==== DATA SUPPLIED ====

section
/-! SUPPORT. What every completed execution, step and run keeps: only the caches, `rIP` and the draw change, and the caches
only lose entries (`10_state.md` rule R34, `40_invpcid.md` rule R132). -/

namespace Sys2Proof.Machine

/-! ### The frame of an execution, a step and a run -/

/-- `t` is `s` but for the caches, which only lost entries, `rIP` and the model's draw. -/
def RemovesOnly (s t : State) : Prop :=
  ∃ (tc : List CacheEntry) (rip : Word) (draw : Nat), tc.Sublist s.tc ∧ t = { s with tc := tc, rip := rip, draw := draw }

theorem RemovesOnly.refl (s : State) : RemovesOnly s s := ⟨s.tc, s.rip, s.draw, List.Sublist.refl _, rfl⟩

theorem RemovesOnly.trans {s t u : State} (hst : RemovesOnly s t) (htu : RemovesOnly t u) : RemovesOnly s u := by
  obtain ⟨_, _, _, hst, rfl⟩ := hst
  obtain ⟨tc, rip, draw, htu, rfl⟩ := htu
  exact ⟨tc, rip, draw, htu.trans hst, rfl⟩

theorem removesOnly_complete (s : State) (type : Word) (d : Descriptor) (len : Nat) :
    RemovesOnly s (complete s type d len) :=
  ⟨invalidate s.draw type d s.tc, nextRip s len, s.draw + 1, invalidate_sublist .., rfl⟩

/-- With no entry added and `CR4.PCIDE` unchanged, no PCID comes in (`10_state.md` rule R32). -/
theorem RemovesOnly.noPcidWhenDisabled {s t : State} (h : RemovesOnly s t) (hs : NoPcidWhenDisabled s) :
    NoPcidWhenDisabled t := by
  obtain ⟨tc, rip, draw, hsub, rfl⟩ := h
  exact fun hp e he => hs hp e (hsub.subset he)

/-- Every part of the invariant survives the loss of cached entries. -/
theorem RemovesOnly.stateInv {s t : State} (h : RemovesOnly s t) (hs : StateInv s) : StateInv t := by
  have hpcid : NoPcidWhenDisabled t := h.noPcidWhenDisabled hs.noPcidWhenDisabled
  obtain ⟨tc, rip, draw, hsub, rfl⟩ := h
  exact ⟨hs.pcideOnlyIn64, hpcid, hs.memoryCanonical, hs.cacheIsSet.sublist hsub⟩

theorem removesOnly_of_exec_next {i : Instr} {s t : State} (h : exec i s = .next t) : RemovesOnly s t := by
  obtain ⟨d, -, -, -, -, rfl⟩ := exec_next.mp h
  exact removesOnly_complete ..

/-- A step that completes is one completed instruction. -/
theorem exec_of_step_next {s t : State} (h : step s = .next t) : ∃ i, exec i s = .next t := by
  obtain ⟨i, -, -, he⟩ | ⟨r, hr⟩ := step_cases s
  · exact ⟨i, he ▸ h⟩
  · cases hr.symm.trans h

theorem removesOnly_of_step_next {s t : State} (h : step s = .next t) : RemovesOnly s t := by
  obtain ⟨i, hi⟩ := exec_of_step_next h
  exact removesOnly_of_exec_next hi

/-- A run of `k + 1` steps that completes: its first step completes, and so does the run of `k` steps from there. -/
theorem run_succ_next {M : Host.Core} {k : Nat} {s t : M.State} (h : M.run (k + 1) s = .next t) :
    ∃ u, M.step s = .next u ∧ M.run k u = .next t := by
  simp only [Host.Core.run] at h
  split at h
  · exact ⟨_, ‹_›, h⟩
  · cases h
  · cases h

theorem removesOnly_of_run_next {k : Nat} {s t : State} (h : core.run k s = .next t) : RemovesOnly s t := by
  induction k generalizing s with
  | zero =>
    obtain rfl : s = t := Host.Outcome.next.inj h
    exact .refl s
  | succ k ih =>
    obtain ⟨u, hstep, hrun⟩ := run_succ_next h
    exact (removesOnly_of_step_next hstep).trans (ih hrun)

/-- Settles O41: a step that answers a next state only removes cached entries, which keeps every part of the invariant. -/
theorem everyStepKeepsTheInvariant : Obligations.EveryStepKeepsTheInvariant :=
  fun _ _ hs h => (removesOnly_of_step_next h).stateInv hs

/-- Settles O44: the frame of a step, composed along the run. -/
theorem runsOnlyRemoveMappings : Obligations.RunsOnlyRemoveMappings := by
  intro k s t h
  have hframe : RemovesOnly s t := removesOnly_of_run_next h
  have hinv : StateInv s → StateInv t := hframe.stateInv
  obtain ⟨tc, rip, draw, hsub, rfl⟩ := hframe
  exact ⟨hsub, rfl, rfl, rfl, rfl, rfl, rfl, fun _ => rfl, rfl, rfl, rfl, rfl, rfl, rfl, hinv⟩

/-- Settles O39: a completed execution changes the caches, `rIP` and the draw alone. -/
theorem completedInvpcidFrame : Obligations.CompletedInvpcidFrame := by
  intro i s t h
  obtain ⟨tc, rip, draw, hsub, rfl⟩ := removesOnly_of_exec_next h
  exact ⟨fun _ => rfl, rfl, rfl, rfl, rfl, rfl, fun _ => rfl, rfl, rfl, rfl, rfl, rfl, fun _ => rfl, rfl, hsub⟩

/-- Settles O43: the entries left are among the old ones, and `CR4.PCIDE` is as before. -/
theorem invpcidPreservesNoPcidWhenDisabled : Obligations.InvpcidPreservesNoPcidWhenDisabled := by
  intro i s t h hs
  have hframe : RemovesOnly s t := removesOnly_of_exec_next h
  have hpcid : NoPcidWhenDisabled t := hframe.noPcidWhenDisabled hs
  obtain ⟨tc, rip, draw, hsub, rfl⟩ := hframe
  exact ⟨rfl, fun _ he => hsub.subset he, hpcid⟩

/-! ### The instruction pointer -/

theorem ipWidth_le (s : State) : ipWidth s ≤ 64 := by
  unfold ipWidth
  split
  · exact Nat.le_refl 64
  · split <;> decide

@[simp] theorem ipWidth_complete (s : State) (type : Word) (d : Descriptor) (len : Nat) :
    ipWidth (complete s type d len) = ipWidth s := rfl

/-- The significant part of a sum is the sum of the significant parts, where that stays inside the width. -/
theorem toNat_add_ofNat_mod {w : Nat} (hw : w ≤ 64) (a : Word) {n : Nat} (h : a.toNat % 2 ^ w + n < 2 ^ w) :
    (a + BitVec.ofNat 64 n).toNat % 2 ^ w = a.toNat % 2 ^ w + n := by
  have hdvd : 2 ^ w ∣ 2 ^ 64 := Nat.pow_dvd_pow 2 hw
  calc (a + BitVec.ofNat 64 n).toNat % 2 ^ w
      = (a.toNat + n) % 2 ^ w := by
        rw [BitVec.toNat_add, BitVec.toNat_ofNat, Nat.add_mod_mod, Nat.mod_mod_of_dvd _ hdvd]
    _ = (a.toNat % 2 ^ w + n) % 2 ^ w := (Nat.mod_add_mod ..).symm
    _ = a.toNat % 2 ^ w + n := Nat.mod_eq_of_lt h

====

Go back to the listing above. Copy word for word the lines from the one with "theorem RemovesOnly.refl (s" through the one with "RemovesOnly s (complete", and nothing more.

_EXPECTED OUTPUT_
theorem RemovesOnly.refl (s : State) : RemovesOnly s s := ⟨s.tc, s.rip, s.draw, List.Sublist.refl _, rfl⟩

theorem RemovesOnly.trans {s t u : State} (hst : RemovesOnly s t) (htu : RemovesOnly t u) : RemovesOnly s u := by
  obtain ⟨_, _, _, hst, rfl⟩ := hst
  obtain ⟨tc, rip, draw, htu, rfl⟩ := htu
  exact ⟨tc, rip, draw, htu.trans hst, rfl⟩

theorem removesOnly_complete (s : State) (type : Word) (d : Descriptor) (len : Nat) :
    RemovesOnly s (complete s type d len) :=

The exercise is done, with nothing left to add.